━━ Records provided

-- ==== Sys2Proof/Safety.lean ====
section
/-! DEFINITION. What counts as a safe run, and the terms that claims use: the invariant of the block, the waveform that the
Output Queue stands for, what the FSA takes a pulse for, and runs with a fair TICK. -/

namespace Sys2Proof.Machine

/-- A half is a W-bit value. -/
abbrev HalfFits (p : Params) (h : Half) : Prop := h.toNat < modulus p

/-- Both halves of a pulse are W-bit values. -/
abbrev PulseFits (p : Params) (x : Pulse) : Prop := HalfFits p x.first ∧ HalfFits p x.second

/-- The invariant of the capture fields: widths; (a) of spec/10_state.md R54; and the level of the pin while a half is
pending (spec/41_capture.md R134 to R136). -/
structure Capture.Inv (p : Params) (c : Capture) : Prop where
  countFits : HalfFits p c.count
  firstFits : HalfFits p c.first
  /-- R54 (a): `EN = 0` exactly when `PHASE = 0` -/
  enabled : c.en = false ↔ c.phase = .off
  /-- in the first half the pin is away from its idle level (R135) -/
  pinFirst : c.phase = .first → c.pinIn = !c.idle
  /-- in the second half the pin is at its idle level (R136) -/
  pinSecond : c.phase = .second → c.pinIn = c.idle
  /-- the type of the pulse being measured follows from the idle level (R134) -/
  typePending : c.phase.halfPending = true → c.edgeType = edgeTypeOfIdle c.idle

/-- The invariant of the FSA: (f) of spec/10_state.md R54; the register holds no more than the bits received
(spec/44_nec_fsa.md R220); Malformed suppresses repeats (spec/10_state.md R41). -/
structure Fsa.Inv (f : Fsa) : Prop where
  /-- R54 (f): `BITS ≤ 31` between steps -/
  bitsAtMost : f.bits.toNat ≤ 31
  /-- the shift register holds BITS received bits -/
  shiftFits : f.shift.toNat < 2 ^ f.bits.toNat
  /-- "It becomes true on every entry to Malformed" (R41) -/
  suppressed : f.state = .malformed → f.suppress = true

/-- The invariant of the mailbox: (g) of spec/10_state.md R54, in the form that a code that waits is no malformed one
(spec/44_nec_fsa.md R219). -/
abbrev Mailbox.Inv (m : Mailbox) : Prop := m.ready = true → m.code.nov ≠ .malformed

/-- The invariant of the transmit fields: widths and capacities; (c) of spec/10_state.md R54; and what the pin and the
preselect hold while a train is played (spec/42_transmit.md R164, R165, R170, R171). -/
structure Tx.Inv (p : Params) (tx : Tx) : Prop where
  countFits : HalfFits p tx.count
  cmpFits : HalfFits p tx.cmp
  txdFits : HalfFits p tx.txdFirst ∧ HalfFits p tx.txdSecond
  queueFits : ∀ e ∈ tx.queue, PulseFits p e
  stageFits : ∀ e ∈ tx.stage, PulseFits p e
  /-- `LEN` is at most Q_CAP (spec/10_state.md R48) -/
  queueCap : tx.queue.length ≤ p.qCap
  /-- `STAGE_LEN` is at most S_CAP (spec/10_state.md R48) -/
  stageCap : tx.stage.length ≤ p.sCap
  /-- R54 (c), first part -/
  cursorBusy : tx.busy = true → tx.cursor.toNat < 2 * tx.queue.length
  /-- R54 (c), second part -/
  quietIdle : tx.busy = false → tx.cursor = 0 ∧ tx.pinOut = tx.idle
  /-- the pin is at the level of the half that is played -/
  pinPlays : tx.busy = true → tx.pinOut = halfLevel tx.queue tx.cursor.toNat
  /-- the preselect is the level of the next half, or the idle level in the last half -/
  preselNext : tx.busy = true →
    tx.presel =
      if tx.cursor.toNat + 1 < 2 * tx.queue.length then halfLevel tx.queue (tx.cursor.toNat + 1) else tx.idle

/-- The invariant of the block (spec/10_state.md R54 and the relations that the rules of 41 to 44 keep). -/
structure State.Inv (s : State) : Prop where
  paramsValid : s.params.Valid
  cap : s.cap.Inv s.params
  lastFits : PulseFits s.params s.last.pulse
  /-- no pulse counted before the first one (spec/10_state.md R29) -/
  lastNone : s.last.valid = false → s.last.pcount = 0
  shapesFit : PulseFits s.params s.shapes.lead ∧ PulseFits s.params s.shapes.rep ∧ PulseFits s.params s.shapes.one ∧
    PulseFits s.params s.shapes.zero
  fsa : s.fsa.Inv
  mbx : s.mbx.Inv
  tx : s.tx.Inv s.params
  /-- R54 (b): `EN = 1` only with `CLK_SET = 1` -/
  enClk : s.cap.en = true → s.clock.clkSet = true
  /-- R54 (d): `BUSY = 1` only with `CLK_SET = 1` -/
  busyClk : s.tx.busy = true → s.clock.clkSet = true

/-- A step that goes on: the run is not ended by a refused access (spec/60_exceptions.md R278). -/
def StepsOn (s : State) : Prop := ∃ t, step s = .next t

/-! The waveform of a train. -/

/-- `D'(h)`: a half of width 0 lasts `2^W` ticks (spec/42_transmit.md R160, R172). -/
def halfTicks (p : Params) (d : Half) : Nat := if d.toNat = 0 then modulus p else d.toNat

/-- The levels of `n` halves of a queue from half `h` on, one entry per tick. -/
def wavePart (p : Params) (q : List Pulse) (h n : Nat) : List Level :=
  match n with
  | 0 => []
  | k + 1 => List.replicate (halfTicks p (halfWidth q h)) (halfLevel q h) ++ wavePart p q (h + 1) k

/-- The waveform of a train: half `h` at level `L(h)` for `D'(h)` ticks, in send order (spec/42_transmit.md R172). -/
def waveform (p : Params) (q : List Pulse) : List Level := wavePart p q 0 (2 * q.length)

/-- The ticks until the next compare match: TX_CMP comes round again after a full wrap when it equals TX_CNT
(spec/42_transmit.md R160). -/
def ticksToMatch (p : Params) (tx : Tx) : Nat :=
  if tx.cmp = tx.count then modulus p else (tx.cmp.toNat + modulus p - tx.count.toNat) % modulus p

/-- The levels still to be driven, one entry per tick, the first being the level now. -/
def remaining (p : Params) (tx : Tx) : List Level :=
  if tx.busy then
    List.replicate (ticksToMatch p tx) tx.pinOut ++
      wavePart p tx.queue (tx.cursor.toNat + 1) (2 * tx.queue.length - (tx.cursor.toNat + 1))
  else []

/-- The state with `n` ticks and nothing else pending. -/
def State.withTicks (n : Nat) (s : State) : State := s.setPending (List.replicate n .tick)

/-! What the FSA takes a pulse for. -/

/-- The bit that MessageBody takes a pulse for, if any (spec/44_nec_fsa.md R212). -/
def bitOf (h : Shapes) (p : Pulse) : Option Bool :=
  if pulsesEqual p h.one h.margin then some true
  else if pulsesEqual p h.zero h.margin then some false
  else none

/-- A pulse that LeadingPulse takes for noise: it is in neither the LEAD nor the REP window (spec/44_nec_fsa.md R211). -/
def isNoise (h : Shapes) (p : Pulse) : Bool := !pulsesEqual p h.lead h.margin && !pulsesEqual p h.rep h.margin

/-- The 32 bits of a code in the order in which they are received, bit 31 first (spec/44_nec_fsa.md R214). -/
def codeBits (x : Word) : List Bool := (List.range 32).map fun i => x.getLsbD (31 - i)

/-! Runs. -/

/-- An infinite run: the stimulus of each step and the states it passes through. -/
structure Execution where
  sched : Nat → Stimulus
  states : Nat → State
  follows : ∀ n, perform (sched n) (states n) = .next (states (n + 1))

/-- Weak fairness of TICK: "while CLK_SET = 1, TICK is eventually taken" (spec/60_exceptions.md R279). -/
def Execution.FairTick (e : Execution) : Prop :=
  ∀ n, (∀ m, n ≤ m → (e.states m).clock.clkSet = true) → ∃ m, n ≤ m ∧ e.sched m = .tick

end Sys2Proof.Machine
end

━━━━

Exercise details
For the material above, reproduce exactly the lines from the line with "(spec/44_nec_fsa.md R211). -/" to the line with "passes through. -/", inclusive, and exclude all others.

Your response
/-- A pulse that LeadingPulse takes for noise: it is in neither the LEAD nor the REP window (spec/44_nec_fsa.md R211). -/
def isNoise (h : Shapes) (p : Pulse) : Bool := !pulsesEqual p h.lead h.margin && !pulsesEqual p h.rep h.margin

/-- The 32 bits of a code in the order in which they are received, bit 31 first (spec/44_nec_fsa.md R214). -/
def codeBits (x : Word) : List Bool := (List.range 32).map fun i => x.getLsbD (31 - i)

/-! Runs. -/

/-- An infinite run: the stimulus of each step and the states it passes through. -/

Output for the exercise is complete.